Using splitmethod fasta.
Splitting the file…
/******************************************/
Running command: dist.seqs(fasta=Dilhani.trim.contigs.good.unique.good.filter.unique.precluster.pick.pick.fasta.0.temp, processors=10, cutoff=0.155)
Using 10 processors.
/******************************************/
Output File Names:
Dilhani.trim.contigs.good.unique.good.filter.unique.precluster.pick.pick.fasta.0.dist
It took 12521 seconds to calculate the distances for 19342 sequences.

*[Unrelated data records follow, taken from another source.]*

theorem eventFull_only (s : State) (o r n c st : Nat) (f : List Byte) : s.OnlyHalyard (s.eventFull o r n c st f) := by
  unfold State.eventFull
  refine OnlyHalyard_foldl _ (fun s a => ?_) _ _
  split
  · exact release_only ..
  · exact OnlyHalyard_refl s

theorem event_only (s : State) (o c : Nat) (f : List Byte) : s.OnlyHalyard (s.event o c f) := eventFull_only ..

theorem closeWhere_only (s : State) (w : Session → Bool) (c : Nat) : s.OnlyHalyard (s.closeWhere w c) := by
  unfold State.closeWhere; dsimp only
  refine OnlyHalyard_trans (setSessions_only s _) (OnlyHalyard_foldl _ (fun s a => ?_) _ _)
  split
  · exact OnlyHalyard_refl s
  · exact eventTo_only ..

theorem closeWrapped_only (s : State) : s.OnlyHalyard s.closeWrapped := closeWhere_only ..

theorem replyWith_only (s : State) (seat code flags hs : Nat) (a : Bool) (r : Reply) :
    s.OnlyHalyard (s.replyWith seat code flags hs a r) := by
  unfold State.replyWith; dsimp only; split
  · exact OnlyHalyard_trans (release_only ..) (setSeat_only _ _ _ (by exact rfl))
  · exact release_only ..

theorem reply_only (s : State) (h : Hdr) (seat code : Nat) (a : Bool) (r : Reply) : s.OnlyHalyard (s.reply h seat code a r) :=
  replyWith_only ..

theorem answerDue_only (s : State) (c : SchedCmd) (late : Bool) : s.OnlyHalyard (s.answerDue c late) := by
  unfold State.answerDue; split
  · exact OnlyHalyard_refl s
  · exact replyWith_only ..

theorem refuse_only (s : State) (h : Hdr) (seat code st : Nat) (f : List Byte) : s.OnlyHalyard (s.refuse h seat code st f) :=
  reply_only ..

theorem done_only (s : State) (h : Hdr) (seat code eff : Nat) (pm : Reach) (f : List Byte) :
    s.OnlyHalyard (s.done h seat code eff pm f) := reply_only ..

theorem answerDuplicate_only (s : State) (h : Hdr) (seat : Nat) : s.OnlyHalyard (s.answerDuplicate h seat) := by
  unfold State.answerDuplicate; split
  · exact release_only ..
  · exact discard_only ..

theorem accepted_only (s : State) (h : Hdr) (x : Session) : s.OnlyHalyard (s.accepted h x) :=
  OnlyHalyard_trans (takeInbound_only ..) (OnlyHalyard_trans (touch_only ..) (acceptSeq_only ..))

theorem admit_only (s : State) (h : Hdr) (code : Nat) (x : Session) (k : Nat → State → State)
    (hk : ∀ n (t : State), t.OnlyHalyard (k n t)) : s.OnlyHalyard (s.takeUp h code x k) := by
  unfold State.takeUp
  split
  · exact reply_only _ _ _ _ _ _
  · split
    · exact reply_only _ _ _ _ _ _
    · exact answerDuplicate_only _ _ _
    · exact OnlyHalyard_trans (acceptSeq_only _ _ _) (OnlyHalyard_trans (hk _ _) (closeWrapped_only _))

theorem process_only (s : State) (h : Hdr) (code : Nat) (k : Nat → State → State)
    (hk : ∀ n (t : State), t.OnlyHalyard (k n t)) : s.OnlyHalyard (s.process h code k) := by
  unfold State.process
  split
  · exact discard_only _ _ _ _
  · exact OnlyHalyard_refl s
  · exact OnlyHalyard_trans (touch_only s h) (admit_only _ h code _ k hk)

/-- Whatever happens to a received packet, the state is Halyard's change of the state before, or what the command
itself makes of a state so changed. -/
theorem receive_only (s : State) (h : Hdr) (code : Nat) (k : Nat → State → State)
    (hk : ∀ n (t : State), t.OnlyHalyard (k n t)) : s.OnlyHalyard (s.receive h code k) := by
  unfold State.receive
  split
  · exact OnlyHalyard_refl s
  · split
    · exact OnlyHalyard_trans (takeInbound_only s h) (discard_only _ _ _ _)
    · split
      · exact OnlyHalyard_refl s
      · exact OnlyHalyard_trans (takeInbound_only s h) (process_only _ h code k hk)

/-! ### Seats and kept replies -/

theorem setSeat_seat_cached (s : State) (n k : Nat) (v : SeatState) (hv : v.cached = (s.seat n).cached) :
    ((s.setSeat n v).seat k).cached = (s.seat k).cached := by
  simp only [State.seat, State.setSeat, atD, setAt, List.getElem?_set] at *
  split
  · split
    · subst_vars; simpa using hv
    · subst_vars; rw [List.getElem?_eq_none (by omega)]
  · rfl

theorem enqueue_hal (s : State) (x : Session) (p : Packet) : (s.enqueue x p).hal = s.hal := by
  unfold State.enqueue; dsimp only; split <;> rfl

/-- Two states whose seats have the same kept replies, seat by seat. -/
def SameReplies (s t : State) : Prop :=
  t.hal.seats.length = s.hal.seats.length ∧ ∀ k, (t.seat k).cached = (s.seat k).cached

theorem SameReplies_refl (s : State) : SameReplies s s := ⟨rfl, fun _ => rfl⟩

theorem SameReplies_trans {s t u : State} (h : SameReplies s t) (k : SameReplies t u) : SameReplies s u :=
  ⟨k.1.trans h.1, fun n => (k.2 n).trans (h.2 n)⟩

theorem SameReplies_of_seats {s t : State} (h : t.hal.seats = s.hal.seats) : SameReplies s t :=
  ⟨by rw [h], fun k => by simp [State.seat, h]⟩

theorem SameReplies_foldl {α : Type} (f : State → α → State) (hf : ∀ s a, SameReplies s (f s a)) (l : List α) (s : State) :
    SameReplies s (l.foldl f s) := by
  induction l generalizing s with
  | nil => exact SameReplies_refl s
  | cons a l ih => exact SameReplies_trans (hf s a) (ih (f s a))

theorem setSeat_replies (s : State) (n : Nat) (v : SeatState) (hv : v.cached = (s.seat n).cached) :
    SameReplies s (s.setSeat n v) := ⟨setSeat_length .., fun k => setSeat_seat_cached s n k v hv⟩

theorem enqueue_replies (s : State) (x : Session) (p : Packet) : SameReplies s (s.enqueue x p) :=
  SameReplies_of_seats (by rw [enqueue_hal])

theorem setSessions_replies (s : State) (l : List Session) : SameReplies s (s.setSessions l) := SameReplies_of_seats rfl

theorem endWrapped_replies (s : State) (x : Session) : SameReplies s (s.endWrapped x) := by
  unfold State.endWrapped; dsimp only; split
  · exact SameReplies_trans (setSessions_replies _ _) (setSeat_replies _ _ _ rfl)
  · exact setSessions_replies _ _

theorem sendOn_replies (s : State) (ses : Option Session) (p : Packet) : SameReplies s (s.sendOn ses p) := by
  cases ses with
  | none => exact SameReplies_refl s
  | some x =>
    have h := SameReplies_trans (enqueue_replies s x p) (setSessions_replies _
      (s.hal.sessions.map (fun y => if y.id == x.id then { y with devUsed := y.devUsed + 1 } else y)))
    unfold State.sendOn; dsimp only; split
    · exact SameReplies_trans h (endWrapped_replies _ _)
    · exact h

theorem release_replies (s : State) (seat kind opcode flags hs eff st : Nat) (p : List Byte) :
    SameReplies s (s.release seat kind opcode flags hs eff st p) := by
  unfold State.release
  exact SameReplies_trans (setSeat_replies s seat _ (by rfl)) (sendOn_replies _ _ _)

theorem eventTo_replies (s : State) (seat o c hs st : Nat) (f : List Byte) : SameReplies s (s.eventTo seat o c hs st f) := by
  unfold State.eventTo; split
  · exact release_replies ..
  · exact SameReplies_refl s

theorem closeWhere_replies (s : State) (w : Session → Bool) (c : Nat) : SameReplies s (s.closeWhere w c) := by
  unfold State.closeWhere; dsimp only
  refine SameReplies_trans (setSessions_replies s _) (SameReplies_foldl _ (fun s a => ?_) _ _)
  split
  · exact SameReplies_refl _
  · exact eventTo_replies ..

theorem closeWrapped_replies (s : State) : SameReplies s s.closeWrapped := closeWhere_replies ..

theorem takeInbound_hal (s : State) (h : Hdr) : (s.takeInbound h).hal = s.hal := by
  unfold State.takeInbound; dsimp only; split
  · rfl
  · split <;> rfl

theorem accepted_length (s : State) (h : Hdr) (x : Session) : (s.accepted h x).hal.seats.length = s.hal.seats.length := by
  simp [State.accepted, State.acceptSeq, State.touch, State.setSessions, setAt, takeInbound_hal]

theorem lastReply_of_same {s t : State} (h : SameReplies s t) (n : Nat) : t.lastReply n = s.lastReply n := by
  simp [State.lastReply, h.2 n]

theorem keepLast_snoc {α : Type} (n : Nat) (l : List α) (a : α) (hn : 0 < n) : (keepLast n (l ++ [a])).getLast? = some a := by
  unfold keepLast
  rw [List.getLast?_drop]
  simp only [List.length_append, List.length_cons, List.length_nil, List.getLast?_concat]
  rw [if_neg (by omega)]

/******************************************/
Running command: dist.seqs(fasta=Dilhani.trim.contigs.good.unique.good.filter.unique.precluster.pick.pick.fasta.1.temp, processors=10, cutoff=0.155)
Using 10 processors.
/******************************************/
Output File Names:
Dilhani.trim.contigs.good.unique.good.filter.unique.precluster.pick.pick.fasta.1.dist
It took 561 seconds to calculate the distances for 23947 sequences.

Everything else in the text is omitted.